Today we're making time to come together and improve things.
A lot of this has to do with recent announcements about funds and systems being developed to help the many farmers who have lost some or all of their crops over the course of this year. Since FEMA funds are restricted to infrastructure, the Bay State is finding the funds to help its farmers through other means. One of them is the Massachusetts Farm Resiliency Fund, which sees its structure rooted in The United Way. Another is the very recently proposed supplementary budget through the State senate. Each seeks to address different aspects of this growing loss and devastation, and we speak with Tim Garvin of the United Way of Central Massachusetts, as well as Senator Jo Comerford, and Senate President Karen Spilka about the purpose of each endeavor as well as why it's important to handle a calamity of this nature by working in tandem from different angles.

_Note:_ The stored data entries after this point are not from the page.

/-- Where a drawing input's faults come from: the link of its row and its frame kind (R172). -/
def originOf : Instr → Origins
  | .start => ⟨.tablet, some 0x20#8⟩
  | .points => ⟨.tablet, some 0x21#8⟩
  | .endFrame => ⟨.tablet, some 0x22#8⟩
  | .startStroke | .addPoints | .endStroke => ⟨.console, some 0x30#8⟩
  | _ => ⟨.board, some 0x10#8⟩

/-- The handle of a seat's open ink stroke, if it has one (R87). -/
def inkHandle (u : Seat) : Option Handle :=
  match u.item.map OpenItem.kind with
  | some (.ink h _) => some h
  | _ => none

/-- The tag of an open item: a held point's is its contact number (R42, R76). -/
def tagOf (n : SeatNo) : ItemKind → Byte
  | .ink _ tag => tag
  | .armed tag _ _ _ => tag
  | .held _ => BitVec.ofNat 8 n.val
  | .eraser tag _ _ _ => tag

/-- The layer of an open item (R86). -/
def layerOf (s : State) : ItemKind → LayerNo
  | .ink h _ => (s.store.stroke h.idx).layer
  | .armed _ _ l _ => l
  | .held p => p.layer
  | .eraser _ l _ _ => l

/-- The fixed fields of the ORPHAN stroke that a POINTS of this tag would open (R86): on the layer of the
item it supersedes; else continuing the expired stroke the last-closed pair names; else on the layer of the
last-closed stroke; else on the lowest layer of the mask. None where no such layer is in the seat's mask,
so that the frame is refused. -/
def orphanOf (s : State) (n : SeatNo) (tag : Byte) : Option OpenSpec :=
  let u := s.seat n
  let plain (l : LayerNo) : OpenSpec :=
    ⟨targetPage s n, l, u.pen.tool, u.pen.colour, tag, true, none⟩
  let lowest := ((List.finRange 4).find? fun l => u.rights.layers.getLsbD l.val).map plain
  let fields : Option OpenSpec :=
    match u.item.map OpenItem.kind, u.lastClosed with
    | some k, _ => some (plain (layerOf s k))
    | none, some (g, h) =>
      let r := s.store.stroke h.idx
      if s.store.live h = false then lowest
      else if g = tag ∧ r.state = .closed ∧ r.flags.expired = true then
        some ⟨r.page, r.layer, r.tool, r.colour, tag, true, some h⟩
      else some (plain r.layer)
    | none, none => lowest
  fields.filter fun sp => u.rights.layers.getLsbD sp.layer.val

/-- What ADD POINTS reports of its frame: the handle of the seat's open ink stroke or none, the revision or 0,
and the numbers of points stored and lost (R87). -/
def drawnData (n : SeatNo) (d : Drawn) : Bytes :=
  (match inkHandle (d.work.st.seat n) with
    | some h => [1#8] ++ handleData h
    | none => [0#8, 0#8, 0#8, 0#8])
    ++ w48 d.work.rev ++ [BitVec.ofNat 8 d.stored, BitVec.ofNat 8 d.lost]

/-- The stroke of a held point: on the target page, with the fields the DOWN fixed (R76, R85). -/
def heldSpec (s : State) (n : SeatNo) (p : HeldPoint) : OpenSpec :=
  ⟨targetPage s n, p.layer, p.tool, p.colour, BitVec.ofNat 8 n.val, false, none⟩

/-- A held point is taken as at an UP of this sample time, with this close cause (R81, R85, R90): under the
glitch time it is discarded and counted; else it becomes a closed dot stroke, unless a refused open loses
it. The contact is left without an open item. -/
def heldReleased (o : Origins) (n : SeatNo) (p : HeldPoint) (sample : Time) (cause : CloseCause)
    (w : Work) : Work :=
  let s := w.st
  if (sample - p.holdTime).toNat < s.cls.options.glitch * 1000 then
    ⟨{ itemGone s n with
        counters := { s.counters with glitch := min (s.counters.glitch + 1) 65535 } }, w.entries⟩
  else
    match shortage s n true with
    | some why => ⟨itemGone (refusedFor s o n why 1) n, w.entries⟩
    | none =>
      let h := nextHandle s
      let dot := closedStroke s (newRecord s n (heldSpec s n p) p.x p.y p.w p.clamped) cause
      ⟨(strokeAdded s n dot (.abs p.x p.y p.w false)).modSeat n (closedSeat · h (BitVec.ofNat 8 n.val)),
        w.entries ++ [openedEntry s h dot, closedEntry s h dot]⟩

/-- A board contact's open item is ended by a DOWN of this sample time (step 3 of R78). -/
def contactEnded (n : SeatNo) (sample : Time) (w : Work) : Work :=
  match (w.st.seat n).item.map OpenItem.kind with
  | some (.held p) => heldReleased ⟨.board, some 0x10#8⟩ n p sample .superseded w
  | _ => ended n .superseded w

/-- A seat of the due-expiry set is served (R94): an open item whose deadline is not above the transaction's
time value expires, a held point as at an UP of that moment. -/
def dueServed (n : SeatNo) (w : Work) : Work :=
  match (w.st.seat n).item with
  | none => w
  | some i =>
    if later i.deadline w.st.timebase = true then w
    else
      match i.kind with
      | .held p => heldReleased ⟨.console, none⟩ n p w.st.timebase .expired w
      | _ => ended n .expired w

/-! ### Erasing and restoring -/

/-- The blocks a seat holds fall by `k`; where that brings it below its quota with quota-reached true, the
flag is cleared and QUOTA_CLEARED given (R41, R101). -/
def blocksFall (u : State) (n : SeatNo) (k : Nat) : State :=
  let left := (u.seat n).blocksHeld - k
  if (u.seat n).quotaReached = true ∧ left < (u.seat n).quota then
    addNotice (u.modSeat n fun v => { v with blocksHeld := left, quotaReached := false }) n
      .quotaCleared
  else u.modSeat n fun v => { v with blocksHeld := left }

/-- The ERASED or RESTORED entry of a stroke (R103). -/
def eraseEntry (s : State) (k : EntryKind) (g : Rev) (h : Handle) : ChangeEntry :=
  let r := s.store.stroke h.idx
  { kind := k, rev := upcoming s, time := s.timebase, page := some r.page, layer := some r.layer
    handle := some h, seat := some r.owner, group := some g, box := some r.box }

/-- The strokes of a list are live, in one state, and distinct records. -/
def AllIn (s : State) (st : StrokeState) (hs : List Handle) : Prop :=
  (hs.map Handle.idx).Nodup ∧
    ∀ h ∈ hs, s.store.live h = true ∧ (s.store.stroke h.idx).state = st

It's also in the kismet of a new library and an equally new president. It's the 100th anniversary of Calvin Coolidge's inauguration. His official presidential library, which resides within Forbes Library, is celebrating the occasion of our 30th president with an event we are fondly dubbing: Calvinmania. We speak with vice president of the Calvin Coolidge Library and Museum Standing Committee Bill Scher, and librarian and archivist Julie Bartlett Nelson about the local connections that still pervade Northampton's landscape.
And it's in pop culture making the most interesting mashups. Such is the case with Barbenheimer: a colloquialization of both the fact that the Barbie and Oppenheimer movies were released on the same day, and the idealized double feature one might partake of due to this fact. We talk with Mr. Universe, Salman Hameed about the importance of both films alongside local filmmaker Bob Krzykowski.